- [ABOUT THIS TASK]
Copy exactly, and copy only, the lines from the one bearing "that stands. -/" through the final line of the records.

- [INPUT FOR THIS TASK]
▶

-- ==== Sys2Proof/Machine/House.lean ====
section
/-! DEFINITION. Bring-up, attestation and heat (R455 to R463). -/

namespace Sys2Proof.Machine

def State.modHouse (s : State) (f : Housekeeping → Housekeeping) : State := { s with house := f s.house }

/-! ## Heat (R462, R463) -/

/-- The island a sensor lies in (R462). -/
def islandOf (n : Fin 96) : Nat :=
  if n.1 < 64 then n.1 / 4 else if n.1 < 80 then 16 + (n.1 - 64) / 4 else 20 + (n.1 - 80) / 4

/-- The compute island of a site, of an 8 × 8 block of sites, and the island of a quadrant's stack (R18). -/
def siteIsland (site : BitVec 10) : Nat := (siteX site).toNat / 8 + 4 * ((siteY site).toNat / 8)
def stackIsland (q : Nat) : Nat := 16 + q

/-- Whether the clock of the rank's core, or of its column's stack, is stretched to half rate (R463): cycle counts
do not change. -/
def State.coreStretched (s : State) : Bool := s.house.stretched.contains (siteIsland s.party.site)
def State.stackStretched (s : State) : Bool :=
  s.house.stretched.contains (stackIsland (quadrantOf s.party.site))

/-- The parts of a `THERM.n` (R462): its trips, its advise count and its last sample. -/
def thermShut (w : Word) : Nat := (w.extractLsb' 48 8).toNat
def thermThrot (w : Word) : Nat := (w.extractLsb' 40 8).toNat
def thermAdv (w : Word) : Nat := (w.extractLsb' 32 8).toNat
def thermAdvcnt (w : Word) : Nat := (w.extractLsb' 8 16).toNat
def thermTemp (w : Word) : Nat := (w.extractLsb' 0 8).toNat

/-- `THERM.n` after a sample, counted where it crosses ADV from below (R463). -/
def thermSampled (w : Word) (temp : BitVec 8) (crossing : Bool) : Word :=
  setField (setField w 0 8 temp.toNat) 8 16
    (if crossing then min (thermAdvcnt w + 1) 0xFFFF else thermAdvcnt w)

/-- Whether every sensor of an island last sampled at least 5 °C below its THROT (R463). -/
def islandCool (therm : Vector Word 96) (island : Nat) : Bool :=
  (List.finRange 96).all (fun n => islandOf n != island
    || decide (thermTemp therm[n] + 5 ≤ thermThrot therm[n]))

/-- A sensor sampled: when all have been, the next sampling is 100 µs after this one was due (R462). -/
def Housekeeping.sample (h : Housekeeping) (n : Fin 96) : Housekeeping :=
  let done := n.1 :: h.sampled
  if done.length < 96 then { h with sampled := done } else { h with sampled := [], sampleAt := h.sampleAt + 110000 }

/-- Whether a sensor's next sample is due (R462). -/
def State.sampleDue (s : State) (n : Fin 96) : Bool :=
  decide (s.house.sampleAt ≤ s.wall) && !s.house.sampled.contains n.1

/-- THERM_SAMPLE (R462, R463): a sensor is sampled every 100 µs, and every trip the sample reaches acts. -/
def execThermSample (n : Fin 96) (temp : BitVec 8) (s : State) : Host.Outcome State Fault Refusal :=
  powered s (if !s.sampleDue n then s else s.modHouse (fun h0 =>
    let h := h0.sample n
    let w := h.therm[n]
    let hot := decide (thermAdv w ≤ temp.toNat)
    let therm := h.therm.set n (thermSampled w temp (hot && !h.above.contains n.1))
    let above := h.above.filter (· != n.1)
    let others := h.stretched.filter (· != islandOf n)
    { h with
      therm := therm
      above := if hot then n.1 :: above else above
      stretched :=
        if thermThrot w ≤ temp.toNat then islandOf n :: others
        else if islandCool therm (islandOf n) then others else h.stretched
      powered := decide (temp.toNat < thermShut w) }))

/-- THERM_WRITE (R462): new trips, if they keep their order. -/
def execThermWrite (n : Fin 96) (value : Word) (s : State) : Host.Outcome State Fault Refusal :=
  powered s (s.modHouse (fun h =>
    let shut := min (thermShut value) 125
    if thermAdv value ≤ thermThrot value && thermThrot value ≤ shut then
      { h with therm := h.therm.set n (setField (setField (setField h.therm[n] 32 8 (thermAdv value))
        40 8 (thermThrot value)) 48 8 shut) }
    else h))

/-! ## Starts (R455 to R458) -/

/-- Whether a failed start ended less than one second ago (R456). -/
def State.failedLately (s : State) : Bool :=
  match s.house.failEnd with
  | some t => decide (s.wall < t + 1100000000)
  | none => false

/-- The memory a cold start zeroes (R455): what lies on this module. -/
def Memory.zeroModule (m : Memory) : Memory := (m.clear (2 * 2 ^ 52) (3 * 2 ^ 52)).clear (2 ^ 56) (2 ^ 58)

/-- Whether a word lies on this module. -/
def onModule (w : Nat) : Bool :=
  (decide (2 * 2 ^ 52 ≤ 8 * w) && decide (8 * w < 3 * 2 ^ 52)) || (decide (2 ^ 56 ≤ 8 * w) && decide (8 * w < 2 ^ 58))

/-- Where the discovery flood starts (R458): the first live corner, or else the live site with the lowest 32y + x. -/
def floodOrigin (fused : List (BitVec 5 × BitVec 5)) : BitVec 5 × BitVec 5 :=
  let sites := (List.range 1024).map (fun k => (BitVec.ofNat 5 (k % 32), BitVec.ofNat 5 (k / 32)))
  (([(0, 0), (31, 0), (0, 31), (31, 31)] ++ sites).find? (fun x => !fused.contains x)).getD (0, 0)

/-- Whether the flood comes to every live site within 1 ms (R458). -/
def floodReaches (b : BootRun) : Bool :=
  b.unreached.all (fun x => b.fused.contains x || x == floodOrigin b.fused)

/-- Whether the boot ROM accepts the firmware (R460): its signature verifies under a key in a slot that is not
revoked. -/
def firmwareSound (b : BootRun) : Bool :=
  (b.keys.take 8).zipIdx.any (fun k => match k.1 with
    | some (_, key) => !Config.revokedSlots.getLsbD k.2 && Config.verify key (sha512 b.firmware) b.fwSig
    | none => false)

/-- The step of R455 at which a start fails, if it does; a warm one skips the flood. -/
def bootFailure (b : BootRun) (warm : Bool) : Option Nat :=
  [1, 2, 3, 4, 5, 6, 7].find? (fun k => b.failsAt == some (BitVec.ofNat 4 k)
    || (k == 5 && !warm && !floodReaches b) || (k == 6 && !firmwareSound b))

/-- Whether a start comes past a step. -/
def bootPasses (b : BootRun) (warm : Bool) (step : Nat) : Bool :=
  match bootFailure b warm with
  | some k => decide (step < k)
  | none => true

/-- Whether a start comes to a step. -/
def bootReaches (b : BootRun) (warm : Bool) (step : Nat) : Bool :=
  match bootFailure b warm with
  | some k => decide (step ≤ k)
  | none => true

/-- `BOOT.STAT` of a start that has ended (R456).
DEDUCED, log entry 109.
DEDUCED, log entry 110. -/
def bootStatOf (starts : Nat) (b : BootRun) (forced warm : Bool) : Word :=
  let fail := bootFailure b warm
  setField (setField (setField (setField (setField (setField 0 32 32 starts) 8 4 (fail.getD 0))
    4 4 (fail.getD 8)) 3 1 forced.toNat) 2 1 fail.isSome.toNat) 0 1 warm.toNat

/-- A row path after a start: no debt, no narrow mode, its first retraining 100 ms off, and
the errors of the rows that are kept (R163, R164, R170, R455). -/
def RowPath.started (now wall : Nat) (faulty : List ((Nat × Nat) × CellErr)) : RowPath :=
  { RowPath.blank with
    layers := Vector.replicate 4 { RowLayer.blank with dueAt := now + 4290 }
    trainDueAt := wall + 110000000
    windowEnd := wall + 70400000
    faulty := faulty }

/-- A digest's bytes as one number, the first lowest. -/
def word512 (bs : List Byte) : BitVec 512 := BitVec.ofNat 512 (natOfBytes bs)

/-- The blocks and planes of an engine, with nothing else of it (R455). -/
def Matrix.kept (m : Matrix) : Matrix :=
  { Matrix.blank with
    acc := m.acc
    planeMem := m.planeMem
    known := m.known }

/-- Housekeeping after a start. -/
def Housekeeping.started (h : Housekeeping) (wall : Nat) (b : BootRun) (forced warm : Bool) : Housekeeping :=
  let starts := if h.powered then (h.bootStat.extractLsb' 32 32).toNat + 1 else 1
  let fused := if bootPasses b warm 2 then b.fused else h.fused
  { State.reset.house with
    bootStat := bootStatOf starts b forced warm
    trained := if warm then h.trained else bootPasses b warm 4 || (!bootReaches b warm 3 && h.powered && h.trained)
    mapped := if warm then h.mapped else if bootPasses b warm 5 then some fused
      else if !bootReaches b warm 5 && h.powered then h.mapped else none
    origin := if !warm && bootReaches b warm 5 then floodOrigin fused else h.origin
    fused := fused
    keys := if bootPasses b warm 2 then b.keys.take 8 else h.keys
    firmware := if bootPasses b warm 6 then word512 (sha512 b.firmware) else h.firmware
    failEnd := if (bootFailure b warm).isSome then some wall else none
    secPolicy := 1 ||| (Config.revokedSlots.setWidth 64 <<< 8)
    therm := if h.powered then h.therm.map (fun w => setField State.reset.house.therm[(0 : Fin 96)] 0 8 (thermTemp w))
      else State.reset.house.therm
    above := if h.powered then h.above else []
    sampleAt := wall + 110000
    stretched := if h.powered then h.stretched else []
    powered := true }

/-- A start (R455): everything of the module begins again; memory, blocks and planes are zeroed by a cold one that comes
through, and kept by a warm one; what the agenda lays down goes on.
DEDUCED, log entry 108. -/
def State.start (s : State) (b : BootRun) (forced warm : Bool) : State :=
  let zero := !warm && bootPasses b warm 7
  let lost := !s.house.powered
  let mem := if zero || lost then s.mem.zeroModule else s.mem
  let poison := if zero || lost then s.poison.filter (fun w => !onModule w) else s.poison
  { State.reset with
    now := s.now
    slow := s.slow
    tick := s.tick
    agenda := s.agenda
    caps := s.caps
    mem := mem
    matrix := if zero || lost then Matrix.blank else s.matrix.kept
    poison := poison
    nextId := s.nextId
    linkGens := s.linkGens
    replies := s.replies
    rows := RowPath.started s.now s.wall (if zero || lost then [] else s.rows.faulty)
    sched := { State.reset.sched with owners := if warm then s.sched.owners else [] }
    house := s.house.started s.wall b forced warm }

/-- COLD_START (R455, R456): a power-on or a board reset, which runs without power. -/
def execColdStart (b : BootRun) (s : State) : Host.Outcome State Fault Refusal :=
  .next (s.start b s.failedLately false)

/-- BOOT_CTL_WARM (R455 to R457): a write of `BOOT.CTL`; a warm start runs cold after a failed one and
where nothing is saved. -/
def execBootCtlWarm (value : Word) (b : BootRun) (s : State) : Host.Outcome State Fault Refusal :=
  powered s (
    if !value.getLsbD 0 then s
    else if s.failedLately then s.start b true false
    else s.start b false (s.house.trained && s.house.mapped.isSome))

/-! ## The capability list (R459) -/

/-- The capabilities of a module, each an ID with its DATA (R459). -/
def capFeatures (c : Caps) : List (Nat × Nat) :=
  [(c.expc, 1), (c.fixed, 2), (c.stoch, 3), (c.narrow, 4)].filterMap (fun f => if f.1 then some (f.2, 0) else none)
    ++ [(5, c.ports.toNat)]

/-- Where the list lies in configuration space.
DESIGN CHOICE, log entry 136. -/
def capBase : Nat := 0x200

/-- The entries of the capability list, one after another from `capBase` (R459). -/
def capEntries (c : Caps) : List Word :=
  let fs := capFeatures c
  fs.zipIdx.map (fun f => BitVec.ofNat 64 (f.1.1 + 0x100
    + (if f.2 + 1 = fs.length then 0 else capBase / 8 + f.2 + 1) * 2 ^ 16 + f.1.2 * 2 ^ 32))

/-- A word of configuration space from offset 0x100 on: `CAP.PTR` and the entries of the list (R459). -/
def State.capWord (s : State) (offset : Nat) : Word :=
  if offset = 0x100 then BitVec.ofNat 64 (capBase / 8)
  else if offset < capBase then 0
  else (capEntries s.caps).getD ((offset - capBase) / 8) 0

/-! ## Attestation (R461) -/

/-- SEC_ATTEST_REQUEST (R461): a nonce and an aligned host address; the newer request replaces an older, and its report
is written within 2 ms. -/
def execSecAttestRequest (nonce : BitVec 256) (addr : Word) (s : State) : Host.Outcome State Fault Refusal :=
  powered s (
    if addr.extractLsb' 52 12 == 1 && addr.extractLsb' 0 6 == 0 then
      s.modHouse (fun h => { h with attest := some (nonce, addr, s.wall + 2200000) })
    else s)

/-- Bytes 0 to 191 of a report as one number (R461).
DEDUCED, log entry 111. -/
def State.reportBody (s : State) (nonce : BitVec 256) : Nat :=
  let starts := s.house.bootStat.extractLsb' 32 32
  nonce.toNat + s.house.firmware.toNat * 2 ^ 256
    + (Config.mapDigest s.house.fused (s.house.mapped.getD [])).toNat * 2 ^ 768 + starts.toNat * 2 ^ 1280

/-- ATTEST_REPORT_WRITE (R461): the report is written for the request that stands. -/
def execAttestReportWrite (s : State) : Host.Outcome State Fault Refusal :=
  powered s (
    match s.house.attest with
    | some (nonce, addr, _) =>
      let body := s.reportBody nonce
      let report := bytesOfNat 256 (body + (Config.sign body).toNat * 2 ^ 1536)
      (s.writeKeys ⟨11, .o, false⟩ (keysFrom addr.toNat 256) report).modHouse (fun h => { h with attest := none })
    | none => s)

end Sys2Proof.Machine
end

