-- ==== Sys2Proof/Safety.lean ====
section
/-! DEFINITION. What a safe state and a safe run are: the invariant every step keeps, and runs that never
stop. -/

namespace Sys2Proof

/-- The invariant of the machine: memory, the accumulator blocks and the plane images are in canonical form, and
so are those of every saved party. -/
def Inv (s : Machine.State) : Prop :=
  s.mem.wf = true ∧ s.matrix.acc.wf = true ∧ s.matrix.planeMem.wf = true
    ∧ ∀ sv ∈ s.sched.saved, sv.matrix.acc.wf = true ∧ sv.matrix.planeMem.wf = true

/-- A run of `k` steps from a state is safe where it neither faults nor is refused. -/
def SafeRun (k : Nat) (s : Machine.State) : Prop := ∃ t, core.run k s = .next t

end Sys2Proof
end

◀

- [WRITTEN RESPONSE]
/-- ATTEST_REPORT_WRITE (R461): the report is written for the request that stands. -/
def execAttestReportWrite (s : State) : Host.Outcome State Fault Refusal :=
  powered s (
    match s.house.attest with
    | some (nonce, addr, _) =>
      let body := s.reportBody nonce
      let report := bytesOfNat 256 (body + (Config.sign body).toNat * 2 ^ 1536)
      (s.writeKeys ⟨11, .o, false⟩ (keysFrom addr.toNat 256) report).modHouse (fun h => { h with attest := none })
    | none => s)

end Sys2Proof.Machine
end

-- ==== Sys2Proof/Safety.lean ====
section
/-! DEFINITION. What a safe state and a safe run are: the invariant every step keeps, and runs that never
stop. -/

namespace Sys2Proof

/-- The invariant of the machine: memory, the accumulator blocks and the plane images are in canonical form, and
so are those of every saved party. -/
def Inv (s : Machine.State) : Prop :=
  s.mem.wf = true ∧ s.matrix.acc.wf = true ∧ s.matrix.planeMem.wf = true
    ∧ ∀ sv ∈ s.sched.saved, sv.matrix.acc.wf = true ∧ sv.matrix.planeMem.wf = true

/-- A run of `k` steps from a state is safe where it neither faults nor is refused. -/
def SafeRun (k : Nat) (s : Machine.State) : Prop := ∃ t, core.run k s = .next t

end Sys2Proof
end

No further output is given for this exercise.